You can also have tests that don’t pass on purpose. I call this one ‘impossible_noise_test’:

1
2
3
4
5
6
7
8
9
10
11
12
13
14
15
16
17
""" Test designed to make the model fail """
@pytest.mark.parametrize("sequence", [
    [*['flying'] * 3, 'bounce-ground-server', *['flying'] * 3,
    'bounce-ground-server', *['flying'] * 3,'player-hit', # Bounces in the ground badly detected as player-hit
    *['flying'] * 3, 'bounce-ground-server', # Badly detected bounce
    'bounce-ground-receiver', *['flying'] * 5, 'player-hit', *['flying'] * 4, # Well detected serve
    'bounce-ground-server', 'bounce-ground-server', 'bounce-ground-server', # Same bounce 
    *['flying'] * 5, 'player-hit', # Well detected response
    *['player-hit', *['flying'] * 5]*10, # Normal rally (now the ball is for receiver)
     'bounce-ground-receiver', 'end'] # It goes to net and out
])
def test_impossible_noise(sequence, indexers, hmm, hidden_states):
    indexer_hidden, indexer_obs = indexers
    sequences = [[indexer_obs[obs] for obs in sequence]]
    decoded_seq = hmm.decode(sequences)
    decoded_seq = [hidden_states[idx] for idx in decoded_seq[0]]
    assert("Point-server" in decoded_seq)

This type of test allows you to know the limits of the model.

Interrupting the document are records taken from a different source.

/-- R291, R292, R307, R295, R296: the read-merge-write of a part-word write, transfer retries and the drift alarm, and the scrubs that write a corrected word back. -/
def Obligations.ControllerWrites : Prop :=
  (∀ w cells rest bytes s, s.mem.rmw = (w, cells) :: rest → 8 * w < 0xA000000000 → (chanOf (dpaChan (8 * w)) s).calib = false → tagOf (dramKey (8 * w)) s = ⟨false, 0⟩ → s.flt.injs = [] → Memory.wf s.mem.dram = true →
    ∃ t, exec (.readMergeWrite (8 * w) bytes) s = .next t ∧ t.mem.rmw = rest ∧
      leNat (memRead t.mem.dram (8 * w) 8) = mergeWord (leNat (memRead s.mem.dram (8 * w) 8)) cells ∧
      (∀ a, a < 8 * w ∨ 8 * w + 8 ≤ a → memGet t.mem.dram a = memGet s.mem.dram a) ∧
      (chanOf (dpaChan (8 * w)) t).rmw = min ((chanOf (dpaChan (8 * w)) s).rmw + 1) (2 ^ 64 - 1) ∧ t.mem.spad = s.mem.spad) ∧
  (∀ req isRead dpa s, s.flt.injs = [] → (chanOf (dpaChan dpa) s).calib = false → (chanOf (dpaChan dpa) s).retries = [] → s.flt.merges = [] → logCount s.flt.log < 4095 →
    (∃ t, exec (.memTransferRetry req isRead dpa 1) s = .next t ∧ (chanOf (dpaChan dpa) t).retries = [s.now] ∧ (chanOf (dpaChan dpa) t).drift = (chanOf (dpaChan dpa) s).drift) ∧
    (∃ t, exec (.memTransferRetry req isRead dpa 2) s = .next t ∧ (chanOf (dpaChan dpa) t).retries = [s.now] ∧ (chanOf (dpaChan dpa) t).drift = true)) ∧
  (∀ dpa s, s.flt.injs = [] → (chanOf (dpaChan dpa) s).calib = false → rescue (dpa / 8) s = none →
    ∃ t, exec (.memTransferRetry .pcie true dpa 4) s = .next t ∧ (chanOf (dpaChan dpa) t).drift = true ∧ t.out.getLast? = some .poisonedCpl ∧ t.mem.dram = s.mem.dram) ∧
  (∀ dpa s, dpa < 0xA000000000 → (∀ i, i < 8 → (rawWord (8 * (dpa / 64 * 8 + i)) s).n = 0) → exec (.scrub dpa) s = .next s) ∧
  (∀ dpa i s, dpa < 0xA000000000 → (chanOf (dpaChan dpa) s).calib = false → i < 8 → ((rawWord (8 * (dpa / 64 * 8 + i)) s).n = 1 ∨ (rawWord (8 * (dpa / 64 * 8 + i)) s).n = 2) →
    (∀ j, j < 8 → j ≠ i → (rawWord (8 * (dpa / 64 * 8 + j)) s).n = 0) → s.flt.injs = [] → Memory.wf s.mem.dram = true → tabWf ⟨false, 0⟩ s.mem.tags = true →
    (rawWord (8 * (dpa / 64 * 8 + i)) s).p = false → (rawWord (8 * (dpa / 64 * 8 + i)) s).data < 2 ^ 64 →
    ∃ t, exec (.scrub dpa) s = .next t ∧ (rawWord (8 * (dpa / 64 * 8 + i)) t).n = 0 ∧ (rawWord (8 * (dpa / 64 * 8 + i)) t).data = (rawWord (8 * (dpa / 64 * 8 + i)) s).data) ∧
  (∀ unit word s, bit (hlineOf (word / 64) s).valid (word % 64) = true →
    let d := decodeEcc (leNat (memRead (hlineOf (word / 64) s).data (word % 64 * 8) 8)) (tagOf (homeKey word) s)
    (d.n = 1 ∨ d.n = 2) → d.p = false → d.data < 2 ^ 64 → Memory.wf (hlineOf (word / 64) s).data = true → tabWf ⟨false, 0⟩ s.mem.tags = true →
    ∃ t, exec (.cacheScrub 3 unit word) s = .next t ∧ tagOf (homeKey word) t = ⟨false, 0⟩ ∧
      leNat (memRead (hlineOf (word / 64) t).data (word % 64 * 8) 8) = d.data ∧ t.mem.dram = s.mem.dram)

/-- R304, R323, R281, R306, R307, R348: a mirror build copies a line to its other set; clearing a channel zeroes every byte of it; a way clean empties it, at a home or in a half; the end of a calibration
frees its channels and clears the drift alarm; a host read that times out is an error of its requester. -/
def Obligations.MemoryJobs : Prop :=
  (∀ cdom range line s sh b r st ms, shellOf cdom s = some sh → sh.mirrors = [b] → b.range = range → tabFind range sh.ranges = some r → r.mirrorLost = false → r.mirror = false →
    r.frame0 * 4096 ≤ line → line < r.frame0 * 4096 + r.frames * 4096 → b.done = [] → 1 ≤ r.frames → (∀ st ms, setOf sh r.set = some st → setOf sh r.mset = some ms → (chanOf (dpaChan (setLineDpa st line)) s).calib = false ∧ (chanOf (dpaChan (setLineDpa ms line)) s).calib = false) → setOf sh r.set = some st → setOf sh r.mset = some ms → s.flawless →
    Memory.wf s.mem.dram = true → (∀ i, i < 64 → (homeRead (setLineDpa st line + 8 * i) 8 s).2.1 = true) → (∀ i, i < 64 → (homeDec (setLineDpa st line / 8 + i) s).2.good = true) →
    (∀ i, i < 64 → fencedAt (8 * (setLineDpa st line / 8 + i)) s = false) → setLineDpa st line / 512 ≠ setLineDpa ms line / 512 →
    ∃ t sh', exec (.mirrorLineCopy cdom range line) s = .next t ∧ shellOf cdom t = some sh' ∧ sh'.mirrors = [{ b with done := [line] }] ∧
      ∀ i, i < 64 → leNat (memRead t.mem.dram (8 * (setLineDpa ms line / 8 + i)) 8) = leNat (homeRead (setLineDpa st line + 8 * i) 8 s).1) ∧
  (∀ ch s, ch < 88 → (chanOf ch s).clearing = true → s.shells = [] → keysFrom 0 s.mem.chans = true →
    ∃ t, exec (.channelClearDone ch) s = .next t ∧ (chanOf ch t).clearing = false ∧
      (∀ a, dpaOf ch 0 ≤ a → a < dpaOf ch 0 + (if ch < 64 then 2 ^ 32 else 2 ^ 34) → memGet t.mem.dram a = 0) ∧
      (∀ a, (a < dpaOf ch 0 ∨ dpaOf ch 0 + (if ch < 64 then 2 ^ 32 else 2 ^ 34) ≤ a) → memGet t.mem.dram a = memGet s.mem.dram a) ∧ (∀ e ∈ t.coh.lines, dpaChan (e.1 % 2 ^ 40 * 512) ≠ ch) ∧ (∀ e ∈ t.coh.home, dpaChan (e.1 * 512) ≠ ch)) ∧
  (∀ line h s, s.coh.home = [(line, h)] → h.dirty = 0 → pinned line s = false →
    ∃ t, exec (.wayClean true (dpaChan (line * 512)) h.way) s = .next t ∧ t.coh.home = [] ∧ t.mem.dram = s.mem.dram) ∧
  (∀ h line c s, line < 2 ^ 40 → s.coh.lines = [(lineKey h line, c)] → c.st = .S →
    ∃ t, exec (.wayClean false h c.way) s = .next t ∧ t.coh.lines = [] ∧ t.mem.dram = s.mem.dram) ∧
  (∀ c s, s.dev.cals = [.trainF c] → s.mem.held = [] → s.coh.queue = [] → s.coh.bar4 = [] → keysFrom 0 s.mem.chans = true →
    ∃ t, exec (.calibrationEnd (.trainF c)) s = .next t ∧ t.dev.cals = [] ∧ (chanOf c t).drift = false ∧ (chanOf c t).calib = false ∧ (chanOf c t).trainedT = (chanOf c s).temp) ∧
  (∀ core slot s g, groupOf core slot s = some g →
    ∃ t g', exec (.pcieCompletionTimeout (.thread core slot)) s = .next t ∧ groupOf core slot t = some g' ∧
      (∀ f ∈ g'.far, ∀ it ∈ f.items, ∀ h, it.loc = .host h → it.got = none → it.err = true) ∧ g'.g = g.g ∧ t.mem = s.mem)

/-! ### Strokes and commands on seats (02, 03, 06) -/

/-- R33, R35, R39, R59, R68: each phase row of a running stroke begins its phase and only from the phase before it: catch (the count steps modulo 2^48), drive, finish, recovery;
no phase row acts out of its phase or while the stroke timer stands. -/
def Obligations.StrokePhases : Prop :=
  (∀ s, s.stroke.running = true → s.stroke.phase = .recovery → ∃ t, exec .catchBegin s = .next t ∧ t.stroke.phase = .catch' ∧ t.stroke.count = (s.stroke.count + 1) % 2 ^ 48 ∧ s.now ≤ t.now) ∧
  (∀ s, s.stroke.running = true → s.stroke.phase = .catch' →
    ∃ t, exec .driveBegin s = .next t ∧ t.stroke = { s.stroke with phase := .drive } ∧ t.now = max s.now (s.stroke.start + s.stroke.cfg.catchLen)) ∧
  (∀ s, s.stroke.running = true → s.stroke.phase = .drive → ∃ t, exec .finishInstant s = .next t ∧ t.stroke = { s.stroke with phase := .finish }) ∧
  (∀ s, s.stroke.running = true → s.stroke.phase = .finish → ∃ t, exec .recoveryBegin s = .next t ∧ t.stroke.phase = .recovery ∧ t.stroke.count = s.stroke.count) ∧
  (∀ s, (s.stroke.running = false ∨ s.stroke.phase ≠ .recovery) → exec .catchBegin s = .next s) ∧
  (∀ s, (s.stroke.running = false ∨ s.stroke.phase ≠ .catch') → exec .driveBegin s = .next s) ∧
  (∀ s, (s.stroke.running = false ∨ s.stroke.phase ≠ .drive) → exec .finishInstant s = .next s) ∧
  (∀ s, (s.stroke.running = false ∨ s.stroke.phase ≠ .finish) → exec .recoveryBegin s = .next s)
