-- ==== Sys2Proof/Laws/State.lean ====
section
/-! SUPPORT. What each setter of State leaves: one lemma per field per update, all true by unfolding. -/
set_option Elab.async false

namespace Sys2Proof.Machine

variable (s : State)

/-! ### emit -/

@[simp] theorem emit_pending (o : Out) : (emit o s).pending = s.pending := rfl
@[simp] theorem emit_now (o : Out) : (emit o s).now = s.now := rfl
@[simp] theorem emit_fresh (o : Out) : (emit o s).fresh = s.fresh := rfl
@[simp] theorem emit_stamp (o : Out) : (emit o s).stamp = s.stamp := rfl
@[simp] theorem emit_nextCmd (o : Out) : (emit o s).nextCmd = s.nextCmd := rfl
@[simp] theorem emit_dev (o : Out) : (emit o s).dev = s.dev := rfl
@[simp] theorem emit_fuse (o : Out) : (emit o s).fuse = s.fuse := rfl
@[simp] theorem emit_flash (o : Out) : (emit o s).flash = s.flash := rfl
@[simp] theorem emit_stroke (o : Out) : (emit o s).stroke = s.stroke := rfl
@[simp] theorem emit_host (o : Out) : (emit o s).host = s.host := rfl
@[simp] theorem emit_mbx (o : Out) : (emit o s).mbx = s.mbx := rfl
@[simp] theorem emit_qps (o : Out) : (emit o s).qps = s.qps := rfl
@[simp] theorem emit_tenants (o : Out) : (emit o s).tenants = s.tenants := rfl
@[simp] theorem emit_shells (o : Out) : (emit o s).shells = s.shells := rfl
@[simp] theorem emit_retiring (o : Out) : (emit o s).retiring = s.retiring := rfl
@[simp] theorem emit_released (o : Out) : (emit o s).released = s.released := rfl
@[simp] theorem emit_graphs (o : Out) : (emit o s).graphs = s.graphs := rfl
@[simp] theorem emit_cmds (o : Out) : (emit o s).cmds = s.cmds := rfl
@[simp] theorem emit_cores (o : Out) : (emit o s).cores = s.cores := rfl
@[simp] theorem emit_coh (o : Out) : (emit o s).coh = s.coh := rfl
@[simp] theorem emit_mem (o : Out) : (emit o s).mem = s.mem := rfl
@[simp] theorem emit_links (o : Out) : (emit o s).links = s.links := rfl
@[simp] theorem emit_rreqs (o : Out) : (emit o s).rreqs = s.rreqs := rfl
@[simp] theorem emit_freedTags (o : Out) : (emit o s).freedTags = s.freedTags := rfl
@[simp] theorem emit_reg (o : Out) : (emit o s).reg = s.reg := rfl
@[simp] theorem emit_flt (o : Out) : (emit o s).flt = s.flt := rfl
@[simp] theorem emit_pwr (o : Out) : (emit o s).pwr = s.pwr := rfl
@[simp] theorem emit_man (o : Out) : (emit o s).man = s.man := rfl

/-! ### emits -/

@[simp] theorem emits_pending (os : List Out) : (emits os s).pending = s.pending := rfl
@[simp] theorem emits_now (os : List Out) : (emits os s).now = s.now := rfl
@[simp] theorem emits_fresh (os : List Out) : (emits os s).fresh = s.fresh := rfl
@[simp] theorem emits_stamp (os : List Out) : (emits os s).stamp = s.stamp := rfl
@[simp] theorem emits_nextCmd (os : List Out) : (emits os s).nextCmd = s.nextCmd := rfl
@[simp] theorem emits_dev (os : List Out) : (emits os s).dev = s.dev := rfl
@[simp] theorem emits_fuse (os : List Out) : (emits os s).fuse = s.fuse := rfl
@[simp] theorem emits_flash (os : List Out) : (emits os s).flash = s.flash := rfl
@[simp] theorem emits_stroke (os : List Out) : (emits os s).stroke = s.stroke := rfl
@[simp] theorem emits_host (os : List Out) : (emits os s).host = s.host := rfl
@[simp] theorem emits_mbx (os : List Out) : (emits os s).mbx = s.mbx := rfl
@[simp] theorem emits_qps (os : List Out) : (emits os s).qps = s.qps := rfl
@[simp] theorem emits_tenants (os : List Out) : (emits os s).tenants = s.tenants := rfl
@[simp] theorem emits_shells (os : List Out) : (emits os s).shells = s.shells := rfl
@[simp] theorem emits_retiring (os : List Out) : (emits os s).retiring = s.retiring := rfl
@[simp] theorem emits_released (os : List Out) : (emits os s).released = s.released := rfl
@[simp] theorem emits_graphs (os : List Out) : (emits os s).graphs = s.graphs := rfl
@[simp] theorem emits_cmds (os : List Out) : (emits os s).cmds = s.cmds := rfl
@[simp] theorem emits_cores (os : List Out) : (emits os s).cores = s.cores := rfl
@[simp] theorem emits_coh (os : List Out) : (emits os s).coh = s.coh := rfl
@[simp] theorem emits_mem (os : List Out) : (emits os s).mem = s.mem := rfl
@[simp] theorem emits_links (os : List Out) : (emits os s).links = s.links := rfl
@[simp] theorem emits_rreqs (os : List Out) : (emits os s).rreqs = s.rreqs := rfl
@[simp] theorem emits_freedTags (os : List Out) : (emits os s).freedTags = s.freedTags := rfl
@[simp] theorem emits_reg (os : List Out) : (emits os s).reg = s.reg := rfl
@[simp] theorem emits_flt (os : List Out) : (emits os s).flt = s.flt := rfl
@[simp] theorem emits_pwr (os : List Out) : (emits os s).pwr = s.pwr := rfl
@[simp] theorem emits_man (os : List Out) : (emits os s).man = s.man := rfl
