theorem wrapGo_shape (key : List Byte) (n t : Nat) (a : List Byte) (rs : List (List Byte)) (hk : key.length = 32) (ha : a.length = 8) (hn : 0 < n)
    (hl : rs.length = n) (hr : ∀ x ∈ rs, x.length = 8) (ht : t < 2 ^ 63) :
    (wrapGo key n t a rs).1.length = 8 ∧ (wrapGo key n t a rs).2.length = n ∧ (∀ x ∈ (wrapGo key n t a rs).2, x.length = 8) ∧
      unwrapGo key n t (wrapGo key n t a rs).1 (wrapGo key n t a rs).2 = (a, rs) := by
  induction t with
  | zero => exact ⟨ha, hl, hr, rfl⟩
  | succ t ih =>
    obtain ⟨h1, h2, h3, h4⟩ := ih (by omega)
    simp only [wrapGo, unwrapGo]
    generalize wrapGo key n t a rs = r at h1 h2 h3 h4 ⊢
    have hi : t % n < r.2.length := by rw [h2]; exact Nat.mod_lt _ hn
    have hg := h3 _ (getD_mem [] hi)
    have e := aesDec_aesEnc hk (show (r.1 ++ r.2.getD (t % n) []).length = 16 by simp only [List.length_append, h1, hg])
    generalize hb : aesEnc key (r.1 ++ r.2.getD (t % n) []) = b at e ⊢
    have t8 : (b.take 8).length = 8 := by simp [e.1]
    have d8 : (b.drop 8).length = 8 := by simp [e.1]
    have hx : beBytes (beNat (beBytes (beNat (b.take 8) ^^^ (t + 1)) 8) ^^^ (t + 1)) 8 = b.take 8 := by
      have hlt : beNat (b.take 8) ^^^ (t + 1) < 2 ^ 64 :=
        Nat.xor_lt_two_pow (by have := beNat_lt (b.take 8); rw [t8] at this; exact this) (by omega)
      rw [beNat_beBytes, Nat.mod_eq_of_lt (show _ < 256 ^ 8 from hlt), Nat.xor_assoc, Nat.xor_self, Nat.xor_zero]
      have := beBytes_beNat (b.take 8)
      rwa [t8] at this
    refine ⟨by simp [beBytes, leBytes_length], by simp [h2], fun x hx' => ?_, ?_⟩
    · rcases List.mem_or_eq_of_mem_set hx' with h | rfl
      · exact h3 x h
      · exact d8
    · have hs : (r.2.set (t % n) (b.drop 8)).getD (t % n) [] = b.drop 8 := by simp [List.getD, hi]
      rw [hx, hs, List.take_append_drop, e.2, List.take_left' h1, List.drop_left' h1, List.set_set]
      have hq : r.2.set (t % n) (r.2.getD (t % n) []) = r.2 := by simp [List.getD, List.getElem?_eq_getElem hi]
      rw [hq]
      exact h4

/-- The wrap of a 32-byte secret. -/
def keyWrap (kek sec : List Byte) : List Byte :=
  let r := wrapGo kek 4 24 (List.replicate 8 0xA6) [sec.take 8, (sec.drop 8).take 8, (sec.drop 16).take 8, sec.drop 24]
  r.1 ++ r.2.flatten

theorem keyUnwrap_parts (kek r1 p q u v : List Byte) (h1 : r1.length = 8) (hp : p.length = 8) (hq : q.length = 8) (hu : u.length = 8) (hv : v.length = 8) :
    (r1 ++ [p, q, u, v].flatten).length = 40 ∧ keyUnwrap kek (r1 ++ [p, q, u, v].flatten) =
      if (unwrapGo kek 4 24 r1 [p, q, u, v]).1 = List.replicate 8 0xA6 then some (unwrapGo kek 4 24 r1 [p, q, u, v]).2.flatten else none := by
  have hlen : (r1 ++ [p, q, u, v].flatten).length = 40 := by simp [h1, hp, hq, hu, hv]
  refine ⟨hlen, ?_⟩
  have ht : (r1 ++ [p, q, u, v].flatten).take 8 = r1 := List.take_left' h1
  have hd : ∀ i, (r1 ++ [p, q, u, v].flatten).drop (8 + i) = ([p, q, u, v].flatten).drop i := fun i => by
    rw [← List.drop_drop, List.drop_left' h1]
  have hr : (List.range 4).map (fun i => ((r1 ++ [p, q, u, v].flatten).drop (8 + 8 * i)).take 8) = [p, q, u, v] := by
    simp only [hd]
    have f : [p, q, u, v].flatten = p ++ (q ++ (u ++ v)) := by simp
    have d1 : (p ++ (q ++ (u ++ v))).drop 8 = q ++ (u ++ v) := List.drop_left' hp
    have d2 : (p ++ (q ++ (u ++ v))).drop 16 = u ++ v := by
      rw [show 16 = 8 + 8 from rfl, ← List.drop_drop, d1, List.drop_left' hq]
    have d3 : (p ++ (q ++ (u ++ v))).drop 24 = v := by
      rw [show 24 = 16 + 8 from rfl, ← List.drop_drop, d2, List.drop_left' hu]
    rw [f, show List.range 4 = [0, 1, 2, 3] from rfl]
    simp only [List.map_cons, List.map_nil, List.drop_zero, Nat.mul_zero, Nat.mul_one, show 8 * 2 = 16 from rfl, show 8 * 3 = 24 from rfl, d1, d2, d3,
      List.take_left' hp, List.take_left' hq, List.take_left' hu]
    rw [List.take_of_length_le (by omega)]
  simp only [keyUnwrap, hlen, ht, show 40 / 8 - 1 = 4 from rfl, show 6 * 4 = 24 from rfl, hr]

There must be a limit, and if you don’t manage to create a test that fails, that is also and indicator that something is wrong. Maybe you are not creative enough for the cases, or you have some bug that makes all the test pass (that has happened to me). So it is also a good idea to have a test that fails, just in case.

Conclusion

With this post the Hidden Markov Model for Padel Modelling series comes to an end. We have learned everything to deploy a HMM. From the theory behind the model, till testing the model extensively. Those are the steps to put any machine learning model into production. Learning the basics, designing the model and testing the model. The only thing left is to create a pipeline and integrate it into the final product, but that is a topic for another day. I hope you liked the process as much as I did. See you on my next series.